DDG Explorer is a tool that allows the user to view and query Data Derivation Graphs (DDGs). It has the following functionality:
- Ability to visualize the provenance, with the ability to expand and contract portions of the graph to selectively show or hide details.
- Ability to view the data or R functions referenced in the provenance
- Ability to query the provenance to discover how an input data value gets used, or what data and processing steps lead to the derivation of a particular output value
- Ability to search for where a particular data file is used or generated, or where an error was generated
- Ability to find out what the slow parts of your script are
- Ability to compare R scripts used to generate different provenance graphs
- Ability to compare provenance generated by 2 different executions of a script
The data provenance that we collect is stored in a graph. The nodes of the graph represent either data or processing steps. Red edges connect the data to the steps that use it as input or produce it as output. Blue edges connect processing steps directly to show control flow relationships.
While not shown in this visualization, the graph captures additional information related to the scientific computation. Data nodes capture the scientific data, including intermediate results produced during computation. Nodes that represent processing steps capture the R source code that the step represents.
The provenance graph snippet shown here was generated from running a simple R script demonstrating some basic steps in processing sensor data for general use.

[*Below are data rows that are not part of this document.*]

-- ==== Sys2Proof/Machine/Collective.lean ====
section
/-! DEFINITION. The collective engine: COLL_ENTER's part, readiness and the digest, admission, the exchange of data, the
rank-order reduction, completion, and the COLL packets (R499 to R541). -/

namespace Sys2Proof.Machine

/-! ## The collective as its COLL_ENTER describes it (R250 to R252, R506) -/

def clGroup (ws : List Word) : Nat := fieldOf ws 4 63 52
def clOp (ws : List Word) : Nat := fieldOf ws 4 51 48
def clRed (ws : List Word) : Nat := fieldOf ws 4 47 46
def clArg (ws : List Word) : Int := sbitsOf (wordAt ws 4) 39 32
def clTotal (ws : List Word) : Nat := fieldOf ws 4 31 0
def clOffset (ws : List Word) : Nat := fieldOf ws 5 63 32
def clCount (ws : List Word) : Nat := fieldOf ws 5 31 0
def clFmt (ws : List Word) : Fmt := fmtOr (hFmtA ws)

def opAllReduce : Nat := 0
def opReduceScatter : Nat := 1
def opAllGather : Nat := 2
def opBroadcast : Nat := 3
def opPass : Nat := 4

/-- Is the operation a reduction? -/
def clReduces (ws : List Word) : Bool := decide (clOp ws ≤ opReduceScatter)

/-- Bytes of `n` elements of a collective, and whether they are whole granules. -/
def clBytes (ws : List Word) (n : Nat) : Nat := packedBytes (clFmt ws) n
def clGranules (ws : List Word) (n : Nat) : Bool := decide (n * (clFmt ws).width % 512 = 0)

/-- Elements of the result that a part of `n` elements receives, and of the whole result (R506, R507). -/
def clResult (ws : List Word) (members n : Nat) : Nat :=
  if clOp ws = opReduceScatter then n / members else if clOp ws = opAllGather then members * n else n

/-- The formats a reduction allows (R509). -/
def clReduceFormat (ws : List Word) : Bool :=
  let f := hFmtA ws
  decide (f ≤ 2) || decide (f = 9) || (decide (f = 10) && decide (clRed ws = 0))

/-- The words of two COLL_ENTERs name one collective. -/
def clSame (a b : List Word) : Bool :=
  decide (wordAt a 4 = wordAt b 4) && decide (hFmtA a = hFmtA b) && decide (hRMode a = hRMode b) && decide (hSat a = hSat b)

/-- Members of group `g`. -/
def State.groupSize (s : State) (g : Nat) : Nat := s.fld (F.COL_GROUP_N_LESS_ONE.at g) + 1
def State.groupRank (s : State) (g : Nat) : Nat := s.fld (F.COL_GROUP_MY_RANK.at g)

Focusing first on the yellow nodes, we see 2 steps:
- Calibrate
- Plot data
Each yellow node represents the execution of a function.
The purple nodes represent data values that are being manipulated by the script. A processing node with an arrow pointing to a data node indicates that the data were output from the processing step. For example, the calibrate step returns the result of doing the calibration.
Data input to functions shows how parameter bindings are done. For example, the calibrate function has a parameter named data. In the graph shown here, the argument passed in is raw.data. The beige node represents the binding from the argument to the parameter, taking as input the argument and producing as output the parameter, which is then input to the function.
The green nodes represent the start and finish of a chunk of related nodes. In this example, they correspond to a complete function execution, including the parameter binding and the binding of a return value to the place where it is called.
One of the key innovations of DDG-Explorer is the ability to capture abstraction and allow users to view their graphs at an abstract level or expand abstracted nodes to reveal more detail. By clicking on a blue node, the graph is expanded to show more detail. Clicking on a green (Start of Finish) node collapses that portion of the graph.
The nodes in the graph retain connections to the scientific data, the R scripts and plots produced. By right-clicking on a data node in the graph, the user can see the values as they existed at that point in the computation. The value might be a wide range of things, such as an integer, a data frame, a plot, or an R function.
There are two queries supported in DDG Explorer. If you would like to know what operations led up to a particular data value, right-click on the data node and select "Show how value was computed". The result will be a subgraph containing just the commands and data nodes that lead up to this value.
If you would like to know how a value is used in later computation, right-click on a data node and select "Show what is computed using this value". This will show you a subgraph starting at this node and showing anything derived either directly or indirectly from this value.
Another useful feature is to search the provenance. You can search by typing in a node label, or part of a label. Using the Options menu to the left of the search bar, you can limit the search based on the type of node (Error, File, URL, Data, Function). Combining the search and query features can be powerful. For example, if you select Error from the Options menu and leave the search field empty, you will get a list of all the error nodes. Clicking on an entry in the list will scroll to its location in the DDG. Then, you can right-click on the node, select "Show how the value was computed" and you will see a subgraph showing the operations that led to the error.
Are you curious why your script runs slowly? Use the "Display execution time of operations" command in the Query menu. It will list all the operations sorted from slowest to fastest.
If you modify your script and get a new and unexpected result, you may want to see how you have changed your script to understand these differences. Use the Compare R scripts in the File menu to do this.
If you execute the same script multiple times, it will usually behave the same way. It might behave differently if you use random numbers, or if the input data files have changed. If you modify the script, it will probably behave differently. You can directly compare two provenance graphs using the Compare DDGs command in the File menu.
- Install 'ant' :
sudo apt-get install ant
- Install 'javac' :
sudo apt-get install default-jdk
- Clone the project:
git clone https://github.com/End-to-end-provenance/DDG-Explorer.git
- Build the src files present in the /src/ directory :
ant build-project
- Create the executable jar file :
ant ddg-explorer
- The working directory should now contain the jar :
ddg-explorer_{version}.jar